Stored data entries
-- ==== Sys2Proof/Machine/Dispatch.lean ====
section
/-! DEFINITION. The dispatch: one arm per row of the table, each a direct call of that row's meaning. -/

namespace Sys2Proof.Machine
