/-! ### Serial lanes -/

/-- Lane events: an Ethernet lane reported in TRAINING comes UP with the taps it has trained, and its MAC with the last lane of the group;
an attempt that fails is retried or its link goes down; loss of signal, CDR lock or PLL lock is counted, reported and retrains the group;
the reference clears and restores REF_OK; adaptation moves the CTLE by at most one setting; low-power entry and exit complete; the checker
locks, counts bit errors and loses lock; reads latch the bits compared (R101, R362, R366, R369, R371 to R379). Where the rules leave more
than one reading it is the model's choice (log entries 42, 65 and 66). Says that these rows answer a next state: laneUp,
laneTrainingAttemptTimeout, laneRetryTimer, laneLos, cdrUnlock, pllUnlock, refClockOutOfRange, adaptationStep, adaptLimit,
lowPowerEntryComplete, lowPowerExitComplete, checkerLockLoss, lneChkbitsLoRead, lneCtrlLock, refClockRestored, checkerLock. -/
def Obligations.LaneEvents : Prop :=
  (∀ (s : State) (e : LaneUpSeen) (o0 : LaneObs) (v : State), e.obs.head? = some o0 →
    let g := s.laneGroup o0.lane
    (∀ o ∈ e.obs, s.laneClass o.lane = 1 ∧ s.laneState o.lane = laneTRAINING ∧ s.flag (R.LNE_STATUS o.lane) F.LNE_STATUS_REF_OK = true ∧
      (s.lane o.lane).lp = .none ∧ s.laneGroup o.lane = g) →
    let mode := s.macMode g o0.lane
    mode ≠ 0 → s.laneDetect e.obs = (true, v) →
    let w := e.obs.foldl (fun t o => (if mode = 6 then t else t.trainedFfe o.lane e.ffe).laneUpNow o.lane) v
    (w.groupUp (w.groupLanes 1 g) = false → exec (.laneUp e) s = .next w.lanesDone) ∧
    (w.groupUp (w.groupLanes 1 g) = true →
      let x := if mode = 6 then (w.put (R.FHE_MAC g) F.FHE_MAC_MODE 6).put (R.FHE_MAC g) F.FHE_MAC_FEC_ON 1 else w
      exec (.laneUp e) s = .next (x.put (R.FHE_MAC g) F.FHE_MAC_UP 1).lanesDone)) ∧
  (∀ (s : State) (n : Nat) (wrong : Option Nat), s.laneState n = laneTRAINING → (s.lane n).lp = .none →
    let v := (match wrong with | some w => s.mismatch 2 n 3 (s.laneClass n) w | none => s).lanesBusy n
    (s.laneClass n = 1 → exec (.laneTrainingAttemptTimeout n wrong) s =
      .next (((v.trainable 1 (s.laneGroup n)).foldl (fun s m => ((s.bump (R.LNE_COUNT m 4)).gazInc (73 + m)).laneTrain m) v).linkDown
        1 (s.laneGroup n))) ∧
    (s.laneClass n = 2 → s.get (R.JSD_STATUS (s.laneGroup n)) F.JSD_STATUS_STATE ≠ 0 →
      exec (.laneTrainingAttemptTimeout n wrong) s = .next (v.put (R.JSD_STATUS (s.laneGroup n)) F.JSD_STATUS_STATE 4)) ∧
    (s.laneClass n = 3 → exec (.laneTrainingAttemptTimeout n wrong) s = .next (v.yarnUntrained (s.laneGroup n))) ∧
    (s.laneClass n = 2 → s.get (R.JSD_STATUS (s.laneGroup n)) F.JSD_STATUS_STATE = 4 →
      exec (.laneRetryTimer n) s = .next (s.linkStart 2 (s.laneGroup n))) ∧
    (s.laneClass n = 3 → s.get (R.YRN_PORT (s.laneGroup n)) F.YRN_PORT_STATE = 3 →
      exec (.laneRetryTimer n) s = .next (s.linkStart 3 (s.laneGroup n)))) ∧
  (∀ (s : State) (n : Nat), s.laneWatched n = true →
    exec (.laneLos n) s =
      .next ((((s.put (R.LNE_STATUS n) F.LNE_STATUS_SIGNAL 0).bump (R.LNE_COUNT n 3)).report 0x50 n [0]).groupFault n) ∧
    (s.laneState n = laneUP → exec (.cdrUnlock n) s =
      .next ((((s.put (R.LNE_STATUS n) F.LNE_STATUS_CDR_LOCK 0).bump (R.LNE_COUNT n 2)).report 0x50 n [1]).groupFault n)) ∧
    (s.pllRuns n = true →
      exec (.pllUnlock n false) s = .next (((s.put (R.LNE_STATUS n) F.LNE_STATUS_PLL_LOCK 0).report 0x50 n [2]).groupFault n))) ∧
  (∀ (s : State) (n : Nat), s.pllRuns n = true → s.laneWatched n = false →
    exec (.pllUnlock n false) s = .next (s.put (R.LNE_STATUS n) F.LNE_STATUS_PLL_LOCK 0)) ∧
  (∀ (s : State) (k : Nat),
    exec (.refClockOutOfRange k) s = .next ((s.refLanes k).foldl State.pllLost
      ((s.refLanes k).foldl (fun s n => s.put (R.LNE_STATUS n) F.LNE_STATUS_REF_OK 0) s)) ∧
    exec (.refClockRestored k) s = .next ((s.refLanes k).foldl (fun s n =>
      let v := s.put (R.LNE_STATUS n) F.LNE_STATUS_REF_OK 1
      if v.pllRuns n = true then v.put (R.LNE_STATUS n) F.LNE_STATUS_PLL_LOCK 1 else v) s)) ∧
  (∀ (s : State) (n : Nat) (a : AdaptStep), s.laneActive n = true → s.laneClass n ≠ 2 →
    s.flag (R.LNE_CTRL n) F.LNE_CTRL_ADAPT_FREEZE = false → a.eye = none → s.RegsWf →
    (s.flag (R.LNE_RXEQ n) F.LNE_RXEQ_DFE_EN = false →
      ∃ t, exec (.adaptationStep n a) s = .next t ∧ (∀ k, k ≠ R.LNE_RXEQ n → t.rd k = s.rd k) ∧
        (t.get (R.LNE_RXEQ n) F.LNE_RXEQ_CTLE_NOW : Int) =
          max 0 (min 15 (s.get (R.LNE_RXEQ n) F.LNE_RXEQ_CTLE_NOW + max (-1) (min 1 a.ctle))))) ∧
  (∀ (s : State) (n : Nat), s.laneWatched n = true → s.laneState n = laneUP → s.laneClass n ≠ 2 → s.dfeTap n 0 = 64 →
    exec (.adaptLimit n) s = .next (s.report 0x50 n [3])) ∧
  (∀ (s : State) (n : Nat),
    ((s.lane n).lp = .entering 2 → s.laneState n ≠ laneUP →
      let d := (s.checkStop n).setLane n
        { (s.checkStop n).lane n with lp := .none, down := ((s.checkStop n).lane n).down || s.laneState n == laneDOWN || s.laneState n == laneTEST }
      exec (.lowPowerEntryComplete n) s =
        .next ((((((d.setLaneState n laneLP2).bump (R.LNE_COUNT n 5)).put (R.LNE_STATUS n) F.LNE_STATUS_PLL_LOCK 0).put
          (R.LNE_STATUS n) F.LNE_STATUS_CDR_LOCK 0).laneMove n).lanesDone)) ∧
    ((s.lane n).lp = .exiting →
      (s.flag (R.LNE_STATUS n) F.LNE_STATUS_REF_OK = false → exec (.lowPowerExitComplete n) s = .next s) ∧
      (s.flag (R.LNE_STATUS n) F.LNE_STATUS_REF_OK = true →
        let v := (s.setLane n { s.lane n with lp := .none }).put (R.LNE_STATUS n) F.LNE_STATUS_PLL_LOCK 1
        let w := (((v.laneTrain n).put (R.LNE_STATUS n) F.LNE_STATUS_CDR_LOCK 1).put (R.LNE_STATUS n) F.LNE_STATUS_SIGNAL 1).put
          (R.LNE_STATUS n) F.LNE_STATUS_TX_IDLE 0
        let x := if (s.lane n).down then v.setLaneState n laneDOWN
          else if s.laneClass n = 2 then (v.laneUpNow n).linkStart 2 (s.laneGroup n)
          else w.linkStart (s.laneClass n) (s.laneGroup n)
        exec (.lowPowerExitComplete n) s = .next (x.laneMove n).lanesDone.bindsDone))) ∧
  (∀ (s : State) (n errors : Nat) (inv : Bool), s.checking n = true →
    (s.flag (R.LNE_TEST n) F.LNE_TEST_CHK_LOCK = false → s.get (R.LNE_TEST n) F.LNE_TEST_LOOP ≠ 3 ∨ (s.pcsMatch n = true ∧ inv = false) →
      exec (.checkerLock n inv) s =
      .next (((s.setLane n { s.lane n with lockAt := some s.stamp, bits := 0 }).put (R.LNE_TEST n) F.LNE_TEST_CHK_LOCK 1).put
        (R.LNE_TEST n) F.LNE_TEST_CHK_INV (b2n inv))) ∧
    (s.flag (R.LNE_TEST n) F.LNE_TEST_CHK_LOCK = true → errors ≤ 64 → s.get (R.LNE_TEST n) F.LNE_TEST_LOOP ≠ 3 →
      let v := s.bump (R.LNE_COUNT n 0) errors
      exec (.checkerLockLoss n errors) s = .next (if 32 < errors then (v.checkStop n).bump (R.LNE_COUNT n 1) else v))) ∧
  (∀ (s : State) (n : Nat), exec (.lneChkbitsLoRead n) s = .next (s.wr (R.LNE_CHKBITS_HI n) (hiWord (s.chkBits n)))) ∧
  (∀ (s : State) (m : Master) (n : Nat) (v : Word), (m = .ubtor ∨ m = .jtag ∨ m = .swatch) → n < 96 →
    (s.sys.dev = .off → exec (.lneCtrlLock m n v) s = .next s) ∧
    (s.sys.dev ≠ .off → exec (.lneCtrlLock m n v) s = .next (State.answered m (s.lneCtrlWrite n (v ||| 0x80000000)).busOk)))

◆ **About this task**
Retype the portion of the data above that starts on the line with "(s.flag (R.LNE_STATUS n) F.LNE_STATUS_REF_OK = false" and finishes on the line with "else if s.laneClass", including both of those lines.

◆ **Solution to the exercise**
      (s.flag (R.LNE_STATUS n) F.LNE_STATUS_REF_OK = false → exec (.lowPowerExitComplete n) s = .next s) ∧
      (s.flag (R.LNE_STATUS n) F.LNE_STATUS_REF_OK = true →
        let v := (s.setLane n { s.lane n with lp := .none }).put (R.LNE_STATUS n) F.LNE_STATUS_PLL_LOCK 1
        let w := (((v.laneTrain n).put (R.LNE_STATUS n) F.LNE_STATUS_CDR_LOCK 1).put (R.LNE_STATUS n) F.LNE_STATUS_SIGNAL 1).put
          (R.LNE_STATUS n) F.LNE_STATUS_TX_IDLE 0
        let x := if (s.lane n).down then v.setLaneState n laneDOWN
          else if s.laneClass n = 2 then (v.laneUpNow n).linkStart 2 (s.laneGroup n)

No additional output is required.